После таких слов Джулия наклонилась и стала теребить шнурки ботинок, чтобы спрятать насмешку. Бедняга Уинстон! Потолковал с одним-единственным пролом — и счел, что знает все о представителях этого класса. Ей не хватило духу рассказать, как много она сама за истекшие годы общалась с пролами.

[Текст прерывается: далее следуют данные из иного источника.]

-- ==== Sys2Proof/Laws/FrameScalers.lean ====
section
/-!
SUPPORT. Laws/FrameScalers.lean: what each function of Machine/Scalers.lean can touch.
-/
set_option linter.unusedTactic false
set_option linter.unreachableTactic false
set_option linter.tactic.unusedName false

namespace Sys2Proof.Machine

theorem State.setScl_within (s : State) (n : Nat) (v : Scaler) :
    Within 262144 s (State.setScl s n v) := by
  unfold State.setScl
  repeat'
    first
    | with_reducible apply Within.refl
    | with_reducible assumption
    | (with_reducible apply State.updScc_via (m := 262144) (l := 262144) (hm := by decide)); (case hscalers => exact (fun h => absurd h (by decide))); (case hcolour => exact (fun _ _ => rfl))
    | split

theorem State.claimScl_within (s : State) (n : Nat) (gang : Bool) (owner : Nat) (byTake : Bool) (th tv sh sv : Nat) :
    Within 262144 s (State.claimScl s n gang owner byTake th tv sh sv) := by
  unfold State.claimScl
  repeat'
    first
    | with_reducible apply Within.refl
    | with_reducible assumption
    | (extract_lets +onlyGivenNames x; refine Within.cut (l := 262144) (r := s) (x := x) ?_ ?_; rotate_left; (try clear_value x); intro _; rotate_right; subst x)
    | (extract_lets +onlyGivenNames x; try clear_value x)
    | (with_reducible apply Within.via (l := 262144) (m := 262144) (hm := by decide)); (case h => with_reducible apply State.setScl_within)
    | split

theorem State.freeScl_within (s : State) (n : Nat) :
    Within 8650826 s (State.freeScl s n).2 := by
  unfold State.freeScl
  show Within2 _ _ _
  repeat'
    first
    | with_reducible apply Within.refl
    | with_reducible assumption
    | (extract_lets +onlyGivenNames x; refine Within.cut (l := 8650826) (r := s) (x := x) ?_ ?_; rotate_left; (try clear_value x); intro _; rotate_right; subst x)
    | (extract_lets +onlyGivenNames x; try clear_value x)
    | with_reducible apply Within2.mk
    | (with_reducible apply Within.via (l := 8650826) (m := 8388682) (hm := by decide)); (case h => with_reducible apply State.leaveRet_within)
    | (with_reducible apply Within.via (l := 8650826) (m := 262144) (hm := by decide)); (case h => with_reducible apply State.setScl_within)
    | split

theorem execScalerClaim_within (n : Fin 64) (s : State) :
    WithinO 8651866 s (execScalerClaim n s) := by
  unfold execScalerClaim
  repeat'
    first
    | with_reducible apply Within.refl
    | with_reducible assumption
    | (extract_lets +onlyGivenNames x; refine Within.cut (l := 8651866) (r := s) (x := x) ?_ ?_; rotate_left; (try clear_value x); intro _; rotate_right; subst x)
    | (extract_lets +onlyGivenNames x; refine Within.cut2 (l := 8651866) (r := s) (x := x) ?_ ?_; rotate_left; (try clear_value x); intro _; rotate_right; subst x)
    | (extract_lets +onlyGivenNames x; refine Within.cut1 (l := 8651866) (r := s) (x := x) ?_ ?_; rotate_left; (try clear_value x); intro _; rotate_right; subst x)
    | (extract_lets +onlyGivenNames x; try clear_value x)
    | (with_reducible apply Within2.snd; with_reducible assumption)
    | (with_reducible apply Within1.fst; with_reducible assumption)
    | with_reducible apply Within2.mk
    | with_reducible apply Within1.mk
    | with_reducible refine Within2.fold ?_ (fun _ _ _ => ?_)
    | with_reducible refine Within1.fold ?_ (fun _ _ _ => ?_)
    | with_reducible apply WithinO.next
    | with_reducible apply WithinO.fault
    | (with_reducible apply Within.via (l := 8651866) (m := 262144) (hm := by decide)); (case h => with_reducible apply State.claimScl_within)
    | (with_reducible apply Within.via (l := 8651866) (m := 1040) (hm := by decide)); (case h => with_reducible apply State.complete_within)
    | (with_reducible apply Within2.via (l := 8651866) (m := 8388618) (hm := by decide)); (case h => with_reducible apply State.leaveAsk_within)
    | (with_reducible apply Within.via (l := 8651866) (m := 8388618) (hm := by decide)); (case h => with_reducible apply State.leaveAsk_within)
    | (with_reducible apply Within.via (l := 8651866) (m := 8388618) (hm := by decide)); (case h => (with_reducible apply Within2.ofEq (State.leaveAsk_within _ _ _ _)); with_reducible assumption)
    | with_reducible refine State.runOp_via (by decide) ?_ (fun _ _ _ => ?_)
    | split
    | dsimp only
    | (with_reducible refine Within2.ofEq' ?_ (by assumption))

theorem execScalerRelease_within (n : Fin 64) (s : State) :
    WithinO 8651866 s (execScalerRelease n s) := by
  unfold execScalerRelease
  repeat'
    first
    | with_reducible apply Within.refl
    | with_reducible assumption
    | (extract_lets +onlyGivenNames x; refine Within.cut (l := 8651866) (r := s) (x := x) ?_ ?_; rotate_left; (try clear_value x); intro _; rotate_right; subst x)
    | (extract_lets +onlyGivenNames x; refine Within.cut2 (l := 8651866) (r := s) (x := x) ?_ ?_; rotate_left; (try clear_value x); intro _; rotate_right; subst x)
    | (extract_lets +onlyGivenNames x; refine Within.cut1 (l := 8651866) (r := s) (x := x) ?_ ?_; rotate_left; (try clear_value x); intro _; rotate_right; subst x)
    | (extract_lets +onlyGivenNames x; try clear_value x)
    | (with_reducible apply Within2.snd; with_reducible assumption)
    | (with_reducible apply Within1.fst; with_reducible assumption)
    | with_reducible apply Within2.mk
    | with_reducible apply Within1.mk
    | with_reducible refine Within2.fold ?_ (fun _ _ _ => ?_)
    | with_reducible refine Within1.fold ?_ (fun _ _ _ => ?_)
    | with_reducible apply WithinO.next
    | with_reducible apply WithinO.fault
    | (with_reducible apply Within.via (l := 8651866) (m := 1040) (hm := by decide)); (case h => with_reducible apply State.complete_within)
    | (with_reducible apply Within2.via (l := 8651866) (m := 8650826) (hm := by decide)); (case h => with_reducible apply State.freeScl_within)
    | (with_reducible apply Within.via (l := 8651866) (m := 8650826) (hm := by decide)); (case h => with_reducible apply State.freeScl_within)
    | (with_reducible apply Within.via (l := 8651866) (m := 8650826) (hm := by decide)); (case h => (with_reducible apply Within2.ofEq (State.freeScl_within _ _)); with_reducible assumption)
    | with_reducible refine State.runOp_via (by decide) ?_ (fun _ _ _ => ?_)
    | split
    | dsimp only
    | (with_reducible refine Within2.ofEq' ?_ (by assumption))

theorem execScalerConfigure_within (n : Fin 64) (s : State) :
    WithinO 263248 s (execScalerConfigure n s) := by
  unfold execScalerConfigure
  repeat'
    first
    | with_reducible apply Within.refl
    | with_reducible assumption
    | (extract_lets +onlyGivenNames x; refine Within.cut (l := 263248) (r := s) (x := x) ?_ ?_; rotate_left; (try clear_value x); intro _; rotate_right; subst x)
    | (extract_lets +onlyGivenNames x; try clear_value x)
    | with_reducible apply WithinO.next
    | with_reducible apply WithinO.fault
    | (with_reducible apply Within.via (l := 263248) (m := 1040) (hm := by decide)); (case h => with_reducible apply State.complete_within)
    | with_reducible refine State.runOp_via (by decide) ?_ (fun _ _ _ => ?_)
    | (with_reducible apply Within.via (l := 263248) (m := 262144) (hm := by decide)); (case h => with_reducible apply State.setScl_within)
    | split

end Sys2Proof.Machine
end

И все же в тот единственный майский вечер, когда им удалось заняться любовью, Смит оказался на высоте. Встретились они у колокольни полуразрушенной церкви, в безлюдной сельской местности, куда много лет назад упала атомная бомба. От станции пришлось отмахать пять километров пешком, до заброшенной деревни на вершине холма. Все строения к востоку от этого места пришли в упадок и почернели, кое-где поросли пучками травы, но с западной стороны многое сохранилось в неприкосновенности, если не считать последствий запустения и погодных условий. Все двери, все окна первых этажей были заколочены и оклеены красной предупредительной лентой, которая неудержимо болталась на ветру, создавая впечатление праздничного убранства.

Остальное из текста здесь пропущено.